Using the entries below, output exactly the line containing "let s1 := m.dests.foldl" and all lines that follow it to the end.
^^^^^^^^^^^^^^^^
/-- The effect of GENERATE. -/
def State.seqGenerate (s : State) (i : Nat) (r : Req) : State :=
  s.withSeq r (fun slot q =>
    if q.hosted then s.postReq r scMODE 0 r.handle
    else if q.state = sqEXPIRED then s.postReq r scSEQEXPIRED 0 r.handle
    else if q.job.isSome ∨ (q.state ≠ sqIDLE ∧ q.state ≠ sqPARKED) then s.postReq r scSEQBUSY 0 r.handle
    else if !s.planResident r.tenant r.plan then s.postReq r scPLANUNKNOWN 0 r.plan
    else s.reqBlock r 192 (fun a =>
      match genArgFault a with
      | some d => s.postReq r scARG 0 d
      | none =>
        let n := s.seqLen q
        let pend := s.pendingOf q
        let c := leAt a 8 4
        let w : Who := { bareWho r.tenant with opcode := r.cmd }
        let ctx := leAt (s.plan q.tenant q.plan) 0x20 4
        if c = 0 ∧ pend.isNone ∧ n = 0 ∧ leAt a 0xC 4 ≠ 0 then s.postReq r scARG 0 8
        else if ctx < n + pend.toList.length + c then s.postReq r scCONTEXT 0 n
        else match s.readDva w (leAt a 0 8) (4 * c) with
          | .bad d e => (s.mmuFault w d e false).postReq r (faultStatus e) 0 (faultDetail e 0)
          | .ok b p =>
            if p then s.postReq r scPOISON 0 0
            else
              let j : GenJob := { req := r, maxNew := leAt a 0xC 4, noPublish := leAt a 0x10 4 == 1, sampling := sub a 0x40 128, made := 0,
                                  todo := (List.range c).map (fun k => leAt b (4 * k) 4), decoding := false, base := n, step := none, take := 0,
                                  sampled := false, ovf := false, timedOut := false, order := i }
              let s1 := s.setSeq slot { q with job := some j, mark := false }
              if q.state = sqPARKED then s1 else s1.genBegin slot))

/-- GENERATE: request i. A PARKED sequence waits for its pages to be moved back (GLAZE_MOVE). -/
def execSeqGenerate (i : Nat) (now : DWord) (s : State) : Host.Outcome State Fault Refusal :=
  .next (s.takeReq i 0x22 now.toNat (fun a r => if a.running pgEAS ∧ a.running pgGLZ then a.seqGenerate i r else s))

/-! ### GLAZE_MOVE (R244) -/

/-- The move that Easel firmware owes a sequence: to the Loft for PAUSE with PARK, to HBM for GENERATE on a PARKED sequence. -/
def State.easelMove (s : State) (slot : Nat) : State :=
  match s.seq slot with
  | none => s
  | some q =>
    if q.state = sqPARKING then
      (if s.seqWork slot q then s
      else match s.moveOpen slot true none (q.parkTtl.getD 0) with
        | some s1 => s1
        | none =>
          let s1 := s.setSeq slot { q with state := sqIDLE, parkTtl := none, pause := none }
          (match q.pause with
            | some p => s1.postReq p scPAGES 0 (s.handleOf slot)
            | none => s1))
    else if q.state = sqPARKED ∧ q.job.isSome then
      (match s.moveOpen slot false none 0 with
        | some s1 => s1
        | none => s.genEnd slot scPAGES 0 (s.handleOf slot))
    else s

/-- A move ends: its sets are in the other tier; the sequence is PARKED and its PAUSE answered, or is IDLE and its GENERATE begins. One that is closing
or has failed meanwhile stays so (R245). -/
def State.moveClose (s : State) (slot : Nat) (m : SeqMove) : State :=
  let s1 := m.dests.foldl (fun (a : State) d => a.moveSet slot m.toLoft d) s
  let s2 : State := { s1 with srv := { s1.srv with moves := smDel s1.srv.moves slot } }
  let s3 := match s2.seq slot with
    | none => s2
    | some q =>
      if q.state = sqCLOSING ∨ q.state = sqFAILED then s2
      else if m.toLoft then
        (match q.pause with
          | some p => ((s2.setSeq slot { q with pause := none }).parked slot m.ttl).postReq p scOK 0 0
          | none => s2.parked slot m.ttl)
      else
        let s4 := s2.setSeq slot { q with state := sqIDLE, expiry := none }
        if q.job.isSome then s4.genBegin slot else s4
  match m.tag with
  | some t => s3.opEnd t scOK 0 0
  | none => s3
^^^^^^^^^^^^^^^^
Your solution:
  let s1 := m.dests.foldl (fun (a : State) d => a.moveSet slot m.toLoft d) s
  let s2 : State := { s1 with srv := { s1.srv with moves := smDel s1.srv.moves slot } }
  let s3 := match s2.seq slot with
    | none => s2
    | some q =>
      if q.state = sqCLOSING ∨ q.state = sqFAILED then s2
      else if m.toLoft then
        (match q.pause with
          | some p => ((s2.setSeq slot { q with pause := none }).parked slot m.ttl).postReq p scOK 0 0
          | none => s2.parked slot m.ttl)
      else
        let s4 := s2.setSeq slot { q with state := sqIDLE, expiry := none }
        if q.job.isSome then s4.genBegin slot else s4
  match m.tag with
  | some t => s3.opEnd t scOK 0 0
  | none => s3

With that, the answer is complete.